-- ==== Sys2Proof/Laws/Wait.lean ====
section
/-! SUPPORT. What the port reads and the Wait primitive can do, said once (R52, R88, R89). -/

namespace Sys2Proof.Machine

open Sys2Proof.Safety

/-- What an answer of the environment can change: the answers left and the draw counter. -/
theorem State.answer_spec (s : State) : ∃ as d, s.answer.2 = { s with answers := as, draws := d } := by
  unfold State.answer
  cases h : s.answers with
  | nil => exact ⟨s.answers, s.draws + 1, by simp [h]⟩
  | cons a rest => exact ⟨rest, s.draws, rfl⟩

/-- What a status read can do: one event with the value returned. -/
theorem State.preadBit_spec (s : State) (f : PortField) : ∃ as d, (s.preadBit f).2 =
    { s with trace := s.trace ++ [.read f (bitValue (s.preadBit f).1)], answers := as, draws := d } := by
  obtain ⟨as, d, h⟩ := s.answer_spec
  refine ⟨as, d, ?_⟩
  simp [State.preadBit, h, State.emit]

/-- What a read of RX can do: one event with the value returned. -/
theorem State.preadRx_spec (s : State) : ∃ as d, s.preadRx.2 =
    { s with trace := s.trace ++ [.read .rx (s.preadRx.1.setWidth 32)], answers := as, draws := d } := by
  obtain ⟨as, d, h⟩ := s.answer_spec
  refine ⟨as, d, ?_⟩
  simp [State.preadRx, h, State.emit]

/-- A status read returns bit 0 of the next answer. -/
theorem State.preadBit_upcoming (s : State) (f : PortField) : (s.preadBit f).1 = answerBit (upcoming s 0) := by
  simp only [State.preadBit, State.answer, upcoming, answerBit]
  cases s.answers <;> simp

/-- A status read takes one answer, and the others move up. -/
theorem State.upcoming_preadBit (s : State) (f : PortField) (j : Nat) :
    upcoming (s.preadBit f).2 j = upcoming s (j + 1) := by
  simp only [State.preadBit, State.answer, upcoming]
  cases h : s.answers with
  | nil => simp [State.emit, Nat.add_comm, Nat.add_left_comm]
  | cons a as => simp [State.emit]

/-- What the loop of `Wait` can do from TOCNT = `n`. -/
theorem State.pollLoop_spec (w : Site) (n : Nat) (s : State) (hn : s.tocnt.toNat = n) :
    ∃ r c evs as d, State.pollLoop w n s =
      (r, { s with tocnt := c, trace := s.trace ++ evs, answers := as, draws := d }) ∧
      Polls w n r c.toNat evs := by
  induction n generalizing s with
  | zero => exact ⟨.timeout, s.tocnt, [], s.answers, s.draws, by simp [State.pollLoop], by simp [Polls, hn]⟩
  | succ n ih =>
    obtain ⟨as, d, h⟩ := s.preadBit_spec w.field
    simp only [State.pollLoop]
    by_cases hv : (s.preadBit w.field).1 = w.want
    · refine ⟨.ok, s.tocnt, [pollOf w w.want], as, d, ?_, 0, by omega, by omega, by simp⟩
      rw [if_pos hv, h, hv]; rfl
    · have hv' : (s.preadBit w.field).1 = !w.want := by
        cases h1 : (s.preadBit w.field).1 <;> cases h2 : w.want <;> simp_all
      have hc : (s.tocnt - 1#32).toNat = n := by
        have : s.tocnt.toNat < 2 ^ 32 := s.tocnt.isLt
        rw [BitVec.toNat_sub]; simp; omega
      obtain ⟨r, c, evs, as', d', h1, h2⟩ :=
        ih ((s.preadBit w.field).2.setTocnt ((s.preadBit w.field).2.tocnt - 1#32)) (by rw [h]; simpa using hc)
      refine ⟨r, c, pollOf w (!w.want) :: evs, as', d', ?_, ?_⟩
      · rw [if_neg hv, h1, h, hv']
        simp [State.setTocnt, pollOf]
      · cases r with
        | ok =>
          obtain ⟨k, hk, hl, he⟩ := h2
          exact ⟨k + 1, by omega, by omega, by rw [he]; simp [List.replicate_succ]⟩
        | timeout =>
          obtain ⟨hl, he⟩ := h2
          exact ⟨hl, by rw [he]; simp [List.replicate_succ]⟩

/-- What a wait can do: TOCNT, the polls, the environment's answers, and nothing else (R88). -/
theorem State.wait_spec (s : State) (w : Site) : ∃ r c evs as d, s.wait w =
    (r, { s with tocnt := c, trace := s.trace ++ evs, answers := as, draws := d }) ∧
    Polls w (w.budget s).toNat r c.toNat evs := by
  obtain ⟨r, c, evs, as, d, h, hp⟩ := State.pollLoop_spec w (w.budget s).toNat (s.setTocnt (w.budget s)) (by simp)
  exact ⟨r, c, evs, as, d, by rw [State.wait, h]; simp [State.setTocnt], hp⟩

/-- What the value of a buffer entry can change: the draw counter. -/
theorem State.entry_spec (s : State) (m : Memory) (i : Nat) : ∃ d, (s.entry m i).2 = { s with draws := d } := by
  unfold State.entry
  cases h : m.read i with
  | none => exact ⟨s.draws + 1, rfl⟩
  | some b => exact ⟨s.draws, rfl⟩

/-- A written entry is read as it is. -/
theorem State.entry_written (s : State) (m : Memory) (i : Nat) (b : Byte) (h : m.read i = some b) :
    s.entry m i = (b, s) := by
  simp [State.entry, h]

end Sys2Proof.Machine
end

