-- ==== Sys2Proof/Tests/Slice0.lean ====
section
/-! SUPPORT. Tests with expected values from spec/ (95_test_vectors.md where a vector is named), and for each statement
with hypotheses a witness that meets them together. -/

namespace Sys2Proof.Tests

open Sys2Proof Sys2Proof.Machine Sys2Proof.Safety

/-! ### Small states -/

/-- DIVW = 8, RXCNTW = 8, NBUF = 256, as the vectors say. -/
def params : Params := { divw := 8, rxcntw := 8, nbuf := 256, toReset := 0#32 }

/-- An idle machine with byte, stop and bus-free budgets `b`, the device at `a` and the environment's answers `as`. -/
def idle (a : BitVec 7) (b : Word) (as : List Byte) : State :=
  { State.reset with params := params, saddr := a, toByte := b, toStop := b, toFree := b, toTcomp := b, answers := as }

/-- The same with INCLK = 26 MHz and the frequency `f`. -/
def clocked (f b : Word) (as : List Byte) : State :=
  { idle 0#7 b as with inclk := 26000000#32, freq := f, pincfg := 0x77#32 }

/-- The same with the bytes of scenario C in WBUF. -/
def loaded (b : Word) (as : List Byte) : State :=
  { idle 0x40#7 b as with wbuf := [(0, 0xA5#8), (1, 0x01#8), (2, 0x02#8)] }

/-- One byte 0x0F for the device at 0x48 (T-WR1). -/
def oneByte : State := { idle 0x48#7 5#32 [] with wbuf := [(0, 0x0F#8)] }

/-- H-9: WR in its byte loop at i = 1, one poll made. -/
def inLoop : State :=
  { loaded 3#32 [] with
    busy := true, divvalid := true, divh := 31#16, divl := 32#16, phase := .byteTransferLoop, idx := 1#16, tocnt := 2#32,
    opc := 0b01#2, len := 2#16, prog := .poll .w2 :: .prim (.stage 1) :: wrTail false }

/-- The state of an outcome. -/
def after (o : Host.Outcome State Fault Refusal) : State :=
  match o with
  | .next s => s
  | .fault _ => State.reset
  | .refused _ => State.reset

/-- A move at the head of the queue. -/
def withMove (s : State) (m : Turn) : State := { s with turns := [m] }

/-- The word written to CMD next, and then the moves `ts`. -/
def posted (s : State) (w : Word) (ts : List Turn) : State := { s with turns := .write 4 0 w :: ts }

/-- An environment that answers 0 for a while. -/
def zeros : List Byte := List.replicate 8 0#8

/-! ### Well-formedness (R70 to R74): an ill-formed term for each check -/

theorem test_wf_cfg : WellFormed 256 .cfg = true := by decide
theorem test_wf_wr_zero : WellFormed 256 (.wr 0#16 true) = false := by decide
theorem test_wf_wr_above : WellFormed 256 (.wr 257#16 false) = false := by decide
theorem test_wf_wr_top : WellFormed 256 (.wr 256#16 false) = true := by decide
theorem test_wf_rd_zero : WellFormed 256 (.rd 0#16) = false := by decide
theorem test_wf_rd_above : WellFormed 256 (.rd 257#16) = false := by decide
theorem test_wf_rd_top : WellFormed 256 (.rd 256#16) = true := by decide

/-! ### Decoding: words written out bit by bit from R68 (LEN, zeros, STOP, OP) -/

theorem test_word_cfg : decode (0b0000000000000000#16 ++ 0b0000000000000#13 ++ 0b0#1 ++ 0b00#2) = .command .cfg := by decide
theorem test_word_wr : decode (0b0000000000000011#16 ++ 0b0000000000000#13 ++ 0b1#1 ++ 0b01#2) = .command (.wr 3#16 true) := by
  decide
theorem test_word_wr_hold : decode (0b0000000100000000#16 ++ 0b0000000000000#13 ++ 0b0#1 ++ 0b01#2) =
    .command (.wr 256#16 false) := by decide
theorem test_word_rd : decode (0b0000000000000111#16 ++ 0b0000000000000#13 ++ 0b0#1 ++ 0b10#2) = .command (.rd 7#16) := by
  decide
theorem test_word_bit15 : decode 0x00038001#32 = .illegal .reservedBits := by decide
theorem test_word_bit3 : decode 0x00030009#32 = .illegal .reservedBits := by decide
theorem test_word_op3 : decode 0x00000003#32 = .illegal .reservedOp := by decide
theorem test_word_cfg_stop : decode 0x00000004#32 = .illegal .cfgStop := by decide
theorem test_word_cfg_len : decode 0x00010000#32 = .illegal .cfgLen := by decide
theorem test_word_rd_stop : decode 0x00020006#32 = .illegal .rdStop := by decide
theorem test_word_rd_long : readCommand 256 0xFFFF0002#32 = .illegal .lenAboveNbuf := by decide
theorem test_word_rd_none : readCommand 256 0x00000002#32 = .illegal .lenZero := by decide
theorem test_encode_wr : encode (.wr 1#16 true) = 0x00010005#32 := by decide
theorem test_encode_rd : encode (.rd 2#16) = 0x00020002#32 := by decide
theorem test_table_wr : decodeTableWord 32 0x00030005 = some (.wr 3#16 true) := by decide
theorem test_table_bad : decodeTableWord 32 0x00030003 = none := by decide

/-! ### Operand values (95_test_vectors.md 2.2) -/

theorem test_addr1 : (addr1Value 0x55#7 false, addr1Value 0x55#7 true, addr1Value 0x7F#7 true) = (0xAA#8, 0xAB#8, 0xFF#8) := by
  decide
theorem test_div_value : divValue params 254#16 255#16 = 0xFEFF#32 := by decide
theorem test_div_word : (after (exec .cfg (clocked 400000#32 5#32 [0#8]))).divWord = 0x001F0020#32 := by decide +kernel
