-- ==== Sys2Proof/Machine/Step.lean ====
section
/-! DEFINITION. The step: the command at the front of the queue, run with the queue's rest. -/

namespace Sys2Proof.Machine

/-- One step: the command at the front of the queue acts; with none waiting, the hub's own time passes (log 2). -/
def step (s : State) : Host.Outcome State Fault Refusal :=
  match s.pending with
  | [] => s.idle
  | c :: rest => exec c { s with pending := rest }

/-- `s` with the command that a word spells at the front of its queue; unchanged where it spells none. -/
def State.withFetchWord (s : State) (nbits w : Nat) : State :=
  match decodeTableWord nbits w with
  | none => s
  | some i => { s with pending := i :: s.pending }

end Sys2Proof.Machine
end

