-- ==== Sys2Proof/Certificates/Slice0/Obligations.lean ====
section
/-! DEFINITION. The statements for the provers. `State.replied s' seq k status results` reads: the command `k` was accepted and
its reply placed, and the hub's blocks stand as in `s'`; an equation with it is the whole next state, so it is its own frame. -/

section

open Sys2Proof Sys2Proof.Machine

/-! ## The queue, the RST line and port U -/

/-- A step takes the command at the front of the queue. With none waiting the hub's own time passes: nothing while RST is held;
the first event that is due, a frame's end or a timer's, if one is; otherwise one millisecond, in which running timers move and
nothing else. The queue and the step without a command are the model's own (log 1, log 2). -/
def Obligations.StepTakesFront : Prop :=
  (∀ (c : Instr) (s : State) (rest : List Instr),
      step { s with pending := c :: rest } = exec c { s with pending := rest })
    ∧ ∀ s : State, s.pending = [] →
      (s.rst = true → step s = .next s)
        ∧ (∀ i rest, s.rst = false → s.due = i :: rest → step s = exec i s)
        ∧ (.portUFrameSent ∈ s.due ↔ s.link.sendingU.isSome) ∧ (.portDFrameSent ∈ s.due ↔ s.link.sendingD.isSome)
        ∧ (.waitLimitExpiry ∈ s.due ↔ ∃ c ∈ s.cmd.held, c.state = .waiting ∧ ∃ ms, c.wait = some ms ∧ ms ≥ 250)
        ∧ (∀ n, .nodeTimeout n ∈ s.due ↔ ∃ place q ms, s.cmd.nodes.get n = .command place q ms ∧ ms ≥ 40)
        ∧ (.answerTimeout ∈ s.due ↔ ∃ n p ms, s.cmd.nodes.get n = .setpoint p ms ∧ ms ≥ 40)
        ∧ (∀ c, .stalenessExpiry (.cell c) ∈ s.due ↔ (s.cell c).staleness = some 0)
        ∧ (.stalenessExpiry .input ∈ s.due ↔ s.cells.input.staleness = some 0)
        ∧ (∀ c, .restExpiry c ∈ s.due ↔ (s.cell c).rest = some 0)
        ∧ (.dwellExpiry ∈ s.due ↔ s.seqr.dwell = .running 0)
        ∧ (.timeLimitExpiry ∈ s.due ↔ s.balance.shuttle.active = true ∧ s.balance.shuttle.elapsed ≥ s.balance.shuttle.length)
        ∧ (.cooldownExpiry ∈ s.due ↔ s.balance.shuttle.cooldown = some 0)
        ∧ (s.rst = false → s.due = [] →
          step s
            = .next
                { s with
                  cmd.held := s.cmd.held.map fun c => { c with wait := c.wait.map (· + 1) }
                  cmd.nodes :=
                    (let later : NodeEntry → NodeEntry
                      | .empty => .empty
                      | .command place q ms => .command place q (ms + 1)
                      | .setpoint p ms => .setpoint p (ms + 1)
                     ⟨later s.cmd.nodes.m1, later s.cmd.nodes.m2, later s.cmd.nodes.m3, later s.cmd.nodes.s4⟩)
                  cells.records :=
                    (let later (r : CellRecord) : CellRecord :=
                      { r with staleness := r.staleness.map (· - 1), rest := r.rest.map (· - 1) }
                     ⟨later s.cells.records.one, later s.cells.records.two⟩)
                  cells.input.staleness := s.cells.input.staleness.map (· - 1)
                  seqr.dwell := match s.seqr.dwell with | .running ms => .running (ms - 1) | w => w
                  balance.shuttle :=
                    { s.balance.shuttle with
                      elapsed := if s.balance.shuttle.active then s.balance.shuttle.elapsed + 1 else s.balance.shuttle.elapsed
                      cooldown := s.balance.shuttle.cooldown.map (· - 1) } })

/-- Power-on and RST put every block at its power-on values, written out field by field (R185 and the reset tables). What is
kept, the waiting commands and the level of the FOLD input, is the model's (log 5, log 6). -/
def Obligations.PowerOnSetsEveryBlock : Prop :=
  ∀ s : State,
    let record : CellRecord :=
      { monitor := .absent, staleness := none, lastSeq := none, voltage := none, temperature := none, current := 0
        balance := 0, interval := 0, bleeding := false, fault := false, charge := 0, soc := 0, known := false
        rest := some 900000, rested := false, breach := ⟨false, false, false⟩, contribution := none }
    let plain : RouteEntry := ⟨true, .plain, 1, 0⟩
    let off : RouteEntry := ⟨false, .off, 1, 0⟩
    exec .powerOnOrRst s
      = .next
          { pending := s.pending, rst := true, fold := s.fold, gate := false, op := .config
            link := { badCount := 0, seqU := 0, seqD := 0, sendingU := none, sendingD := none, queueD := [] }
            routes := #v[plain, off, off, plain, off, off, off, plain, off, off, off, ⟨true, .off, 1, 0⟩]
            out := { alerts := [], replies := [], forward := [] }
            cmd :=
              { held := [], nodes := ⟨.empty, .empty, .empty, .empty⟩, late := ⟨0, 0, 0, 0⟩, overrun := false
                discards := 0 }
            cells :=
              { records := ⟨record, record⟩
                input :=
                  { monitor := .absent, staleness := none, lastSeq := none, adapter := 0, current := 0, vsys := 0, isys := 0
                    interval := 0 }
                table := #v[0, 0, 50, 900, 30], ocv := ⟨Vector.replicate 16 ⟨0, 0⟩, false⟩, lastRound := none }
            seqr :=
              { bankA := Vector.replicate 96 none, bankB := Vector.replicate 96 none, designation := none, swap := none
                stored := none, t := false, d := false, firstEval := false, lastTest := none, dwell := .noDwell
                goto := none, effective := none }
            guard :=
              { table := #v[4480, 3000, 450, 0, 150, 4500, 500, 90], limits := #v[4550, 2500, 600, 5000, 6000, 200]
                lock := false, causes := ⟨false, false, false, false, false, false, false, false⟩, hostReq := false
                linkMark := false, changes := 0 }
            path :=
              { derate := ⟨Vector.replicate 8 ⟨0, 0⟩, false⟩, handOver := none, computation := none, present := false
                ship := false, pendingOffer := none, acceptedOffer := none, lastSetpoint := none, slot := none
                stage := none, silent := 0, overdue := false }
            balance :=
              { table := #v[20, 5, 10, 4300, 1000, 900, 60], bleeds := ⟨⟨false, .none, 0⟩, ⟨false, .none, 0⟩⟩
                shuttle :=
                  { active := false, origin := .none, source := none, lead := 0, amount := 0, remaining := 0
                    transferred := 0, elapsed := 0, length := 0, cooldown := none, endReason := .none
                    lastTransferred := 0, permission := none, overrideMark := false } }
            hold := { record := none, pendingHold := none } }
+-------+
Look above for the line that contains "s.balance.shuttle.elapsed ≥ s.balance.shuttle.length)". Starting there, transcribe every line exactly until you have copied the line that contains "cooldown := s.balance.shuttle.cooldown.map".

        ∧ (.timeLimitExpiry ∈ s.due ↔ s.balance.shuttle.active = true ∧ s.balance.shuttle.elapsed ≥ s.balance.shuttle.length)
        ∧ (.cooldownExpiry ∈ s.due ↔ s.balance.shuttle.cooldown = some 0)
        ∧ (s.rst = false → s.due = [] →
          step s
            = .next
                { s with
                  cmd.held := s.cmd.held.map fun c => { c with wait := c.wait.map (· + 1) }
                  cmd.nodes :=
                    (let later : NodeEntry → NodeEntry
                      | .empty => .empty
                      | .command place q ms => .command place q (ms + 1)
                      | .setpoint p ms => .setpoint p (ms + 1)
                     ⟨later s.cmd.nodes.m1, later s.cmd.nodes.m2, later s.cmd.nodes.m3, later s.cmd.nodes.s4⟩)
                  cells.records :=
                    (let later (r : CellRecord) : CellRecord :=
                      { r with staleness := r.staleness.map (· - 1), rest := r.rest.map (· - 1) }
                     ⟨later s.cells.records.one, later s.cells.records.two⟩)
                  cells.input.staleness := s.cells.input.staleness.map (· - 1)
                  seqr.dwell := match s.seqr.dwell with | .running ms => .running (ms - 1) | w => w
                  balance.shuttle :=
                    { s.balance.shuttle with
                      elapsed := if s.balance.shuttle.active then s.balance.shuttle.elapsed + 1 else s.balance.shuttle.elapsed
                      cooldown := s.balance.shuttle.cooldown.map (· - 1) } })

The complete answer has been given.